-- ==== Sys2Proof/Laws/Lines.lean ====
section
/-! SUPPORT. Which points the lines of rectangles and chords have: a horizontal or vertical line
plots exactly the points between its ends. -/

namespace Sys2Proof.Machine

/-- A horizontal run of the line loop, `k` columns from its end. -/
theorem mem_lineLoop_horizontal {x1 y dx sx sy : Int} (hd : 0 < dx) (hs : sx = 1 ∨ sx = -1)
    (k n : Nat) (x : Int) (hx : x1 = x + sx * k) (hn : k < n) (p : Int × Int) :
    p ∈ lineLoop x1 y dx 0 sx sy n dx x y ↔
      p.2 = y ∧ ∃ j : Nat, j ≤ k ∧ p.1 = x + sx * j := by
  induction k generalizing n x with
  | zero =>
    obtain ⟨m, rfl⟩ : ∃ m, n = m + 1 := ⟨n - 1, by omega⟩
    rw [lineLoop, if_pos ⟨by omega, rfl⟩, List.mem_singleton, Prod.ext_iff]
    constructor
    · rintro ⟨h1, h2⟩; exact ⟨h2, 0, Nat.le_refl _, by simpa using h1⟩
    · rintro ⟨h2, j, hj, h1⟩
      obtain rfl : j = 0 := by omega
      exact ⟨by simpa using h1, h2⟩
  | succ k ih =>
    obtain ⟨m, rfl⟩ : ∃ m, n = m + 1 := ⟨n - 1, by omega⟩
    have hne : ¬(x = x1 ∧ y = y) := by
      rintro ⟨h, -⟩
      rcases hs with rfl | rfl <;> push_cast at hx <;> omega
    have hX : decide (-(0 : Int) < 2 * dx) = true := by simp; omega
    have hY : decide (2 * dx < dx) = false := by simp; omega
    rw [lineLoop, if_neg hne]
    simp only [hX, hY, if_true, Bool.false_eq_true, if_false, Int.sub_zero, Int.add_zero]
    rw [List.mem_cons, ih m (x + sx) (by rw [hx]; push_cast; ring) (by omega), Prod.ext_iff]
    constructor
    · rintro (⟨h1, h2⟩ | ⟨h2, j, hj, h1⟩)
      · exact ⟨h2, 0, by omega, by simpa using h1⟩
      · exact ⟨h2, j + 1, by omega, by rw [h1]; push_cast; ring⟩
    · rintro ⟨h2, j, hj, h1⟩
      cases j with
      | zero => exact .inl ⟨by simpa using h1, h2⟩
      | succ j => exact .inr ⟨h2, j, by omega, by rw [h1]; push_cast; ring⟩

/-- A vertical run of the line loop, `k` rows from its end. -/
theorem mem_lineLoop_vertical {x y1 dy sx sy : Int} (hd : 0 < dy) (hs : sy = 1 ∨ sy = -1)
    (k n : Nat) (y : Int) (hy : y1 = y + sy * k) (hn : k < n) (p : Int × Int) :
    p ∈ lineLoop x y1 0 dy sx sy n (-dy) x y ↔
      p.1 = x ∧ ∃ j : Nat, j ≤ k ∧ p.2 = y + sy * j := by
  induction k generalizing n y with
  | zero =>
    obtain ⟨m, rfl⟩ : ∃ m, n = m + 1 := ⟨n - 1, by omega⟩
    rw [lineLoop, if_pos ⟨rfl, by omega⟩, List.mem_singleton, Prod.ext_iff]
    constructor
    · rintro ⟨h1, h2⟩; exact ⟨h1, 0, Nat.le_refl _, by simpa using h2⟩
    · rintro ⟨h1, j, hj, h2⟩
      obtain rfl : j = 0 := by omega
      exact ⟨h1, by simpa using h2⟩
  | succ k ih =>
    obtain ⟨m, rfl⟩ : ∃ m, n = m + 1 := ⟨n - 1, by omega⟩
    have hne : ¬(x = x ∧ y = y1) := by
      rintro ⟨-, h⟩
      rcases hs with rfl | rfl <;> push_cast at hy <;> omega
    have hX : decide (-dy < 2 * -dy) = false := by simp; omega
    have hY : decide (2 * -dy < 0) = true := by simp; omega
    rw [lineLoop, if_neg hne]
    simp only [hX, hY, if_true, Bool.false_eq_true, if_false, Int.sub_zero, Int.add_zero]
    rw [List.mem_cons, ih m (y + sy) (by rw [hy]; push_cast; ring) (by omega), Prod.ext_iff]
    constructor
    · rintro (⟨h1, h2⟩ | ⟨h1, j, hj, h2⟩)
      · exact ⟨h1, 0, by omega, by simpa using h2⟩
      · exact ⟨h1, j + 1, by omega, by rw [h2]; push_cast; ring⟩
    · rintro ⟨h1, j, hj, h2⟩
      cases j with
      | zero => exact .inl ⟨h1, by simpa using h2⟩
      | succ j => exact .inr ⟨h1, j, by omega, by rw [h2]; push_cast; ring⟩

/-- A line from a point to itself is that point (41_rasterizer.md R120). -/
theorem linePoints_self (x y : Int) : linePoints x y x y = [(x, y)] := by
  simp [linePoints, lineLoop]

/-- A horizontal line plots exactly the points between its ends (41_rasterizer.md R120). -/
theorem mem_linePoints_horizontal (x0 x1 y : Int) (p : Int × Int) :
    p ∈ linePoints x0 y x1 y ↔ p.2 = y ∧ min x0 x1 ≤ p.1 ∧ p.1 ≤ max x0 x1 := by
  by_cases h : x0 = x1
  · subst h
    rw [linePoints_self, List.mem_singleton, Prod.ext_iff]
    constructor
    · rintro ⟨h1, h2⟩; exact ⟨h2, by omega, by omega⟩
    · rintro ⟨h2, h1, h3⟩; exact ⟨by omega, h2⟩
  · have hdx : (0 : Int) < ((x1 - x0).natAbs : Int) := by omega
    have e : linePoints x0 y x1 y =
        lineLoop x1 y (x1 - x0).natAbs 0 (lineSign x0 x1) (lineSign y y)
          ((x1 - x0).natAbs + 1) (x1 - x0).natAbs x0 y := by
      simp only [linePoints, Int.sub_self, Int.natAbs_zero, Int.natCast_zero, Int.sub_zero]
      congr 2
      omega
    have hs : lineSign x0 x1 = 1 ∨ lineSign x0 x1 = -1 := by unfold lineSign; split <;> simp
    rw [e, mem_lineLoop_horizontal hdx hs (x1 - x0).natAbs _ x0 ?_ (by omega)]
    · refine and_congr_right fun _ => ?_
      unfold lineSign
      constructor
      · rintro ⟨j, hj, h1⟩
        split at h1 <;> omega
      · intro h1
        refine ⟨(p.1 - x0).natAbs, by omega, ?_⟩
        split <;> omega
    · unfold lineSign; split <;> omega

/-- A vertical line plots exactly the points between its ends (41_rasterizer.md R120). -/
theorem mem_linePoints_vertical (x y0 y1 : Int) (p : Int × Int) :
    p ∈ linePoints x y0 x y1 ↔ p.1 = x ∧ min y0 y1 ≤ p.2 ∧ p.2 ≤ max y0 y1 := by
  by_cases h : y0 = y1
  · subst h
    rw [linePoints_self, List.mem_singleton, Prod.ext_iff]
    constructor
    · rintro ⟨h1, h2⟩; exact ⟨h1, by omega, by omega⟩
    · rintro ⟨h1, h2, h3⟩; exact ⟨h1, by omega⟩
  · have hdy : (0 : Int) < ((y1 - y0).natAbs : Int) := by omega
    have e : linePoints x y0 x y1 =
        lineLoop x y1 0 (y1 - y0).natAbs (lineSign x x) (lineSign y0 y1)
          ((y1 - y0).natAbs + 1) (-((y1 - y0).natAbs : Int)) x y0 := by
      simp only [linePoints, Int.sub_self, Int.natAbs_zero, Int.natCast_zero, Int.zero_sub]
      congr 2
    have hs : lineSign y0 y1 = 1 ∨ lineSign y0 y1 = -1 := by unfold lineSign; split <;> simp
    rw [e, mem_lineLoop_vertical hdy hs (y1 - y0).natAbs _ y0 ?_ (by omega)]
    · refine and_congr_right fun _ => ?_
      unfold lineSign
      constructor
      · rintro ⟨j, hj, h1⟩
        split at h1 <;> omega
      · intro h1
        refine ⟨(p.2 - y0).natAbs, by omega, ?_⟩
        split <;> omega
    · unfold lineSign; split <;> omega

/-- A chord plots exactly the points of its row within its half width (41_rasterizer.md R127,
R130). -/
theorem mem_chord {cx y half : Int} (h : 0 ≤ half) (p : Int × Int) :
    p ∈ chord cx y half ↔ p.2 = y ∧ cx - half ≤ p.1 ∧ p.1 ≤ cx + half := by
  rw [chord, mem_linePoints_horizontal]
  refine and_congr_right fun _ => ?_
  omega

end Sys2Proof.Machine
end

§ Work task
With "ends" as the search string, filter the records and return each line that has it.

§ Response
plots exactly the points between its ends. -/
/-- A horizontal line plots exactly the points between its ends (41_rasterizer.md R120). -/
/-- A vertical line plots exactly the points between its ends (41_rasterizer.md R120). -/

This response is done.